theorem State.core_setCore (s : State) (n m : Nat) (c : Core) : (s.setCore n c).core m = if m = n then c else s.core m := rd_wr _ _ _ _ _
@[simp] theorem State.core_setCore_same (s : State) (n : Nat) (c : Core) : (s.setCore n c).core n = c := by simp [State.core_setCore]
theorem State.quad_setQuad (s : State) (n m : Nat) (q : Quad) : (s.setQuad n q).quad m = if m = n then q else s.quad m := rd_wr _ _ _ _ _
@[simp] theorem State.quad_setQuad_same (s : State) (n : Nat) (q : Quad) : (s.setQuad n q).quad n = q := by simp [State.quad_setQuad]
theorem State.die_setDie (s : State) (n m : Nat) (d : Die) : (s.setDie n d).die m = if m = n then d else s.die m := rd_wr _ _ _ _ _
@[simp] theorem State.die_setDie_same (s : State) (n : Nat) (d : Die) : (s.setDie n d).die n = d := by simp [State.die_setDie]
theorem State.bar_setBar (s : State) (n m : Nat) (b : BarSlot) : (s.setBar n b).bar m = if m = n then b else s.bar m := rd_wr _ _ _ _ _
@[simp] theorem State.bar_setBar_same (s : State) (n : Nat) (b : BarSlot) : (s.setBar n b).bar n = b := by simp [State.bar_setBar]
theorem State.ctx_setCtx (s : State) (n m : Nat) (c : Ctx) : (s.setCtx n c).ctx m = if m = n then some c else s.ctx m := look_upd s.ctxs n m (some c)
@[simp] theorem State.ctx_setCtx_same (s : State) (n : Nat) (c : Ctx) : (s.setCtx n c).ctx n = some c := by simp [State.ctx_setCtx]
theorem State.gang_setGang (s : State) (n m : Nat) (g : Gang) : (s.setGang n g).gang m = if m = n then some g else s.gang m := look_upd s.gangs n m (some g)
@[simp] theorem State.gang_setGang_same (s : State) (n : Nat) (g : Gang) : (s.setGang n g).gang n = some g := by simp [State.gang_setGang]
theorem State.strand_setStrand (s : State) (n m : Nat) (st : Strand) : (s.setStrand n st).strand m = if m = n then some st else s.strand m := look_upd s.strands n m (some st)
@[simp] theorem State.strand_setStrand_same (s : State) (n : Nat) (st : Strand) : (s.setStrand n st).strand n = some st := by simp [State.strand_setStrand]
theorem State.op_setOp (s : State) (n m : Nat) (o : Op) : (s.setOp n o).op m = if m = n then some o else s.op m := look_upd s.ops n m (some o)
@[simp] theorem State.op_setOp_same (s : State) (n : Nat) (o : Op) : (s.setOp n o).op n = some o := by simp [State.op_setOp]
theorem State.op_dropOp (s : State) (n m : Nat) : (s.dropOp n).op m = if m = n then none else s.op m := look_upd s.ops n m none
@[simp] theorem State.core_of_setQuad (s : State) (n : Nat) (q : Quad) (k : Nat) : (s.setQuad n q).core k = s.core k := rfl
@[simp] theorem State.core_of_setDie (s : State) (n : Nat) (d : Die) (k : Nat) : (s.setDie n d).core k = s.core k := rfl
@[simp] theorem State.core_of_setCtx (s : State) (n : Nat) (c : Ctx) (k : Nat) : (s.setCtx n c).core k = s.core k := rfl
@[simp] theorem State.core_of_setGang (s : State) (n : Nat) (g : Gang) (k : Nat) : (s.setGang n g).core k = s.core k := rfl
@[simp] theorem State.core_of_setStrand (s : State) (n : Nat) (st : Strand) (k : Nat) : (s.setStrand n st).core k = s.core k := rfl
@[simp] theorem State.core_of_setOp (s : State) (n : Nat) (o : Op) (k : Nat) : (s.setOp n o).core k = s.core k := rfl
@[simp] theorem State.core_of_dropOp (s : State) (n : Nat) (k : Nat) : (s.dropOp n).core k = s.core k := rfl
@[simp] theorem State.core_of_setMem (s : State) (m : List Host.Cell) (k : Nat) : (s.setMem m).core k = s.core k := rfl
@[simp] theorem State.core_of_setPkg (s : State) (p : Pkg) (k : Nat) : (s.setPkg p).core k = s.core k := rfl
@[simp] theorem State.core_of_setBar (s : State) (n : Nat) (b : BarSlot) (k : Nat) : (s.setBar n b).core k = s.core k := rfl
@[simp] theorem State.quad_of_setCore (s : State) (n : Nat) (c : Core) (k : Nat) : (s.setCore n c).quad k = s.quad k := rfl
@[simp] theorem State.quad_of_setDie (s : State) (n : Nat) (d : Die) (k : Nat) : (s.setDie n d).quad k = s.quad k := rfl
@[simp] theorem State.quad_of_setCtx (s : State) (n : Nat) (c : Ctx) (k : Nat) : (s.setCtx n c).quad k = s.quad k := rfl
@[simp] theorem State.quad_of_setGang (s : State) (n : Nat) (g : Gang) (k : Nat) : (s.setGang n g).quad k = s.quad k := rfl
@[simp] theorem State.quad_of_setStrand (s : State) (n : Nat) (st : Strand) (k : Nat) : (s.setStrand n st).quad k = s.quad k := rfl
@[simp] theorem State.quad_of_setOp (s : State) (n : Nat) (o : Op) (k : Nat) : (s.setOp n o).quad k = s.quad k := rfl
@[simp] theorem State.quad_of_dropOp (s : State) (n : Nat) (k : Nat) : (s.dropOp n).quad k = s.quad k := rfl
@[simp] theorem State.quad_of_setMem (s : State) (m : List Host.Cell) (k : Nat) : (s.setMem m).quad k = s.quad k := rfl
@[simp] theorem State.quad_of_setPkg (s : State) (p : Pkg) (k : Nat) : (s.setPkg p).quad k = s.quad k := rfl
@[simp] theorem State.quad_of_setBar (s : State) (n : Nat) (b : BarSlot) (k : Nat) : (s.setBar n b).quad k = s.quad k := rfl
@[simp] theorem State.die_of_setCore (s : State) (n : Nat) (c : Core) (k : Nat) : (s.setCore n c).die k = s.die k := rfl
@[simp] theorem State.die_of_setQuad (s : State) (n : Nat) (q : Quad) (k : Nat) : (s.setQuad n q).die k = s.die k := rfl
@[simp] theorem State.die_of_setCtx (s : State) (n : Nat) (c : Ctx) (k : Nat) : (s.setCtx n c).die k = s.die k := rfl
@[simp] theorem State.die_of_setGang (s : State) (n : Nat) (g : Gang) (k : Nat) : (s.setGang n g).die k = s.die k := rfl
@[simp] theorem State.die_of_setStrand (s : State) (n : Nat) (st : Strand) (k : Nat) : (s.setStrand n st).die k = s.die k := rfl
@[simp] theorem State.die_of_setOp (s : State) (n : Nat) (o : Op) (k : Nat) : (s.setOp n o).die k = s.die k := rfl
@[simp] theorem State.die_of_dropOp (s : State) (n : Nat) (k : Nat) : (s.dropOp n).die k = s.die k := rfl
@[simp] theorem State.die_of_setMem (s : State) (m : List Host.Cell) (k : Nat) : (s.setMem m).die k = s.die k := rfl
@[simp] theorem State.die_of_setPkg (s : State) (p : Pkg) (k : Nat) : (s.setPkg p).die k = s.die k := rfl
@[simp] theorem State.die_of_setBar (s : State) (n : Nat) (b : BarSlot) (k : Nat) : (s.setBar n b).die k = s.die k := rfl
@[simp] theorem State.bar_of_setCore (s : State) (n : Nat) (c : Core) (k : Nat) : (s.setCore n c).bar k = s.bar k := rfl
@[simp] theorem State.bar_of_setQuad (s : State) (n : Nat) (q : Quad) (k : Nat) : (s.setQuad n q).bar k = s.bar k := rfl
@[simp] theorem State.bar_of_setDie (s : State) (n : Nat) (d : Die) (k : Nat) : (s.setDie n d).bar k = s.bar k := rfl
@[simp] theorem State.bar_of_setCtx (s : State) (n : Nat) (c : Ctx) (k : Nat) : (s.setCtx n c).bar k = s.bar k := rfl
@[simp] theorem State.bar_of_setGang (s : State) (n : Nat) (g : Gang) (k : Nat) : (s.setGang n g).bar k = s.bar k := rfl
@[simp] theorem State.bar_of_setStrand (s : State) (n : Nat) (st : Strand) (k : Nat) : (s.setStrand n st).bar k = s.bar k := rfl
@[simp] theorem State.bar_of_setOp (s : State) (n : Nat) (o : Op) (k : Nat) : (s.setOp n o).bar k = s.bar k := rfl
@[simp] theorem State.bar_of_dropOp (s : State) (n : Nat) (k : Nat) : (s.dropOp n).bar k = s.bar k := rfl
@[simp] theorem State.bar_of_setMem (s : State) (m : List Host.Cell) (k : Nat) : (s.setMem m).bar k = s.bar k := rfl
@[simp] theorem State.bar_of_setPkg (s : State) (p : Pkg) (k : Nat) : (s.setPkg p).bar k = s.bar k := rfl
@[simp] theorem State.ctx_of_setCore (s : State) (n : Nat) (c : Core) (k : Nat) : (s.setCore n c).ctx k = s.ctx k := rfl
@[simp] theorem State.ctx_of_setQuad (s : State) (n : Nat) (q : Quad) (k : Nat) : (s.setQuad n q).ctx k = s.ctx k := rfl
@[simp] theorem State.ctx_of_setDie (s : State) (n : Nat) (d : Die) (k : Nat) : (s.setDie n d).ctx k = s.ctx k := rfl
@[simp] theorem State.ctx_of_setGang (s : State) (n : Nat) (g : Gang) (k : Nat) : (s.setGang n g).ctx k = s.ctx k := rfl
@[simp] theorem State.ctx_of_setStrand (s : State) (n : Nat) (st : Strand) (k : Nat) : (s.setStrand n st).ctx k = s.ctx k := rfl
@[simp] theorem State.ctx_of_setOp (s : State) (n : Nat) (o : Op) (k : Nat) : (s.setOp n o).ctx k = s.ctx k := rfl
@[simp] theorem State.ctx_of_dropOp (s : State) (n : Nat) (k : Nat) : (s.dropOp n).ctx k = s.ctx k := rfl
@[simp] theorem State.ctx_of_setMem (s : State) (m : List Host.Cell) (k : Nat) : (s.setMem m).ctx k = s.ctx k := rfl
@[simp] theorem State.ctx_of_setPkg (s : State) (p : Pkg) (k : Nat) : (s.setPkg p).ctx k = s.ctx k := rfl
@[simp] theorem State.ctx_of_setBar (s : State) (n : Nat) (b : BarSlot) (k : Nat) : (s.setBar n b).ctx k = s.ctx k := rfl
@[simp] theorem State.gang_of_setCore (s : State) (n : Nat) (c : Core) (k : Nat) : (s.setCore n c).gang k = s.gang k := rfl
@[simp] theorem State.gang_of_setQuad (s : State) (n : Nat) (q : Quad) (k : Nat) : (s.setQuad n q).gang k = s.gang k := rfl
@[simp] theorem State.gang_of_setDie (s : State) (n : Nat) (d : Die) (k : Nat) : (s.setDie n d).gang k = s.gang k := rfl
@[simp] theorem State.gang_of_setCtx (s : State) (n : Nat) (c : Ctx) (k : Nat) : (s.setCtx n c).gang k = s.gang k := rfl
@[simp] theorem State.gang_of_setStrand (s : State) (n : Nat) (st : Strand) (k : Nat) : (s.setStrand n st).gang k = s.gang k := rfl
@[simp] theorem State.gang_of_setOp (s : State) (n : Nat) (o : Op) (k : Nat) : (s.setOp n o).gang k = s.gang k := rfl
@[simp] theorem State.gang_of_dropOp (s : State) (n : Nat) (k : Nat) : (s.dropOp n).gang k = s.gang k := rfl
@[simp] theorem State.gang_of_setMem (s : State) (m : List Host.Cell) (k : Nat) : (s.setMem m).gang k = s.gang k := rfl
@[simp] theorem State.gang_of_setPkg (s : State) (p : Pkg) (k : Nat) : (s.setPkg p).gang k = s.gang k := rfl
@[simp] theorem State.gang_of_setBar (s : State) (n : Nat) (b : BarSlot) (k : Nat) : (s.setBar n b).gang k = s.gang k := rfl
@[simp] theorem State.strand_of_setCore (s : State) (n : Nat) (c : Core) (k : Nat) : (s.setCore n c).strand k = s.strand k := rfl
@[simp] theorem State.strand_of_setQuad (s : State) (n : Nat) (q : Quad) (k : Nat) : (s.setQuad n q).strand k = s.strand k := rfl
@[simp] theorem State.strand_of_setDie (s : State) (n : Nat) (d : Die) (k : Nat) : (s.setDie n d).strand k = s.strand k := rfl
@[simp] theorem State.strand_of_setCtx (s : State) (n : Nat) (c : Ctx) (k : Nat) : (s.setCtx n c).strand k = s.strand k := rfl
@[simp] theorem State.strand_of_setGang (s : State) (n : Nat) (g : Gang) (k : Nat) : (s.setGang n g).strand k = s.strand k := rfl
@[simp] theorem State.strand_of_setOp (s : State) (n : Nat) (o : Op) (k : Nat) : (s.setOp n o).strand k = s.strand k := rfl
@[simp] theorem State.strand_of_dropOp (s : State) (n : Nat) (k : Nat) : (s.dropOp n).strand k = s.strand k := rfl
@[simp] theorem State.strand_of_setMem (s : State) (m : List Host.Cell) (k : Nat) : (s.setMem m).strand k = s.strand k := rfl
@[simp] theorem State.strand_of_setPkg (s : State) (p : Pkg) (k : Nat) : (s.setPkg p).strand k = s.strand k := rfl
@[simp] theorem State.strand_of_setBar (s : State) (n : Nat) (b : BarSlot) (k : Nat) : (s.setBar n b).strand k = s.strand k := rfl
@[simp] theorem State.op_of_setCore (s : State) (n : Nat) (c : Core) (k : Nat) : (s.setCore n c).op k = s.op k := rfl
@[simp] theorem State.op_of_setQuad (s : State) (n : Nat) (q : Quad) (k : Nat) : (s.setQuad n q).op k = s.op k := rfl
@[simp] theorem State.op_of_setDie (s : State) (n : Nat) (d : Die) (k : Nat) : (s.setDie n d).op k = s.op k := rfl
@[simp] theorem State.op_of_setCtx (s : State) (n : Nat) (c : Ctx) (k : Nat) : (s.setCtx n c).op k = s.op k := rfl
@[simp] theorem State.op_of_setGang (s : State) (n : Nat) (g : Gang) (k : Nat) : (s.setGang n g).op k = s.op k := rfl
@[simp] theorem State.op_of_setStrand (s : State) (n : Nat) (st : Strand) (k : Nat) : (s.setStrand n st).op k = s.op k := rfl
@[simp] theorem State.op_of_setMem (s : State) (m : List Host.Cell) (k : Nat) : (s.setMem m).op k = s.op k := rfl
@[simp] theorem State.op_of_setPkg (s : State) (p : Pkg) (k : Nat) : (s.setPkg p).op k = s.op k := rfl
@[simp] theorem State.op_of_setBar (s : State) (n : Nat) (b : BarSlot) (k : Nat) : (s.setBar n b).op k = s.op k := rfl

▸ What you need to do: The required output is every line above from the one with "m).bar k = s.bar k := rfl" down to the one with "o).gang k = s.gang k := rfl", restated word for word, ends included.

▸ Task response:
@[simp] theorem State.bar_of_setMem (s : State) (m : List Host.Cell) (k : Nat) : (s.setMem m).bar k = s.bar k := rfl
@[simp] theorem State.bar_of_setPkg (s : State) (p : Pkg) (k : Nat) : (s.setPkg p).bar k = s.bar k := rfl
@[simp] theorem State.ctx_of_setCore (s : State) (n : Nat) (c : Core) (k : Nat) : (s.setCore n c).ctx k = s.ctx k := rfl
@[simp] theorem State.ctx_of_setQuad (s : State) (n : Nat) (q : Quad) (k : Nat) : (s.setQuad n q).ctx k = s.ctx k := rfl
@[simp] theorem State.ctx_of_setDie (s : State) (n : Nat) (d : Die) (k : Nat) : (s.setDie n d).ctx k = s.ctx k := rfl
@[simp] theorem State.ctx_of_setGang (s : State) (n : Nat) (g : Gang) (k : Nat) : (s.setGang n g).ctx k = s.ctx k := rfl
@[simp] theorem State.ctx_of_setStrand (s : State) (n : Nat) (st : Strand) (k : Nat) : (s.setStrand n st).ctx k = s.ctx k := rfl
@[simp] theorem State.ctx_of_setOp (s : State) (n : Nat) (o : Op) (k : Nat) : (s.setOp n o).ctx k = s.ctx k := rfl
@[simp] theorem State.ctx_of_dropOp (s : State) (n : Nat) (k : Nat) : (s.dropOp n).ctx k = s.ctx k := rfl
@[simp] theorem State.ctx_of_setMem (s : State) (m : List Host.Cell) (k : Nat) : (s.setMem m).ctx k = s.ctx k := rfl
@[simp] theorem State.ctx_of_setPkg (s : State) (p : Pkg) (k : Nat) : (s.setPkg p).ctx k = s.ctx k := rfl
@[simp] theorem State.ctx_of_setBar (s : State) (n : Nat) (b : BarSlot) (k : Nat) : (s.setBar n b).ctx k = s.ctx k := rfl
@[simp] theorem State.gang_of_setCore (s : State) (n : Nat) (c : Core) (k : Nat) : (s.setCore n c).gang k = s.gang k := rfl
@[simp] theorem State.gang_of_setQuad (s : State) (n : Nat) (q : Quad) (k : Nat) : (s.setQuad n q).gang k = s.gang k := rfl
@[simp] theorem State.gang_of_setDie (s : State) (n : Nat) (d : Die) (k : Nat) : (s.setDie n d).gang k = s.gang k := rfl
@[simp] theorem State.gang_of_setCtx (s : State) (n : Nat) (c : Ctx) (k : Nat) : (s.setCtx n c).gang k = s.gang k := rfl
@[simp] theorem State.gang_of_setStrand (s : State) (n : Nat) (st : Strand) (k : Nat) : (s.setStrand n st).gang k = s.gang k := rfl
@[simp] theorem State.gang_of_setOp (s : State) (n : Nat) (o : Op) (k : Nat) : (s.setOp n o).gang k = s.gang k := rfl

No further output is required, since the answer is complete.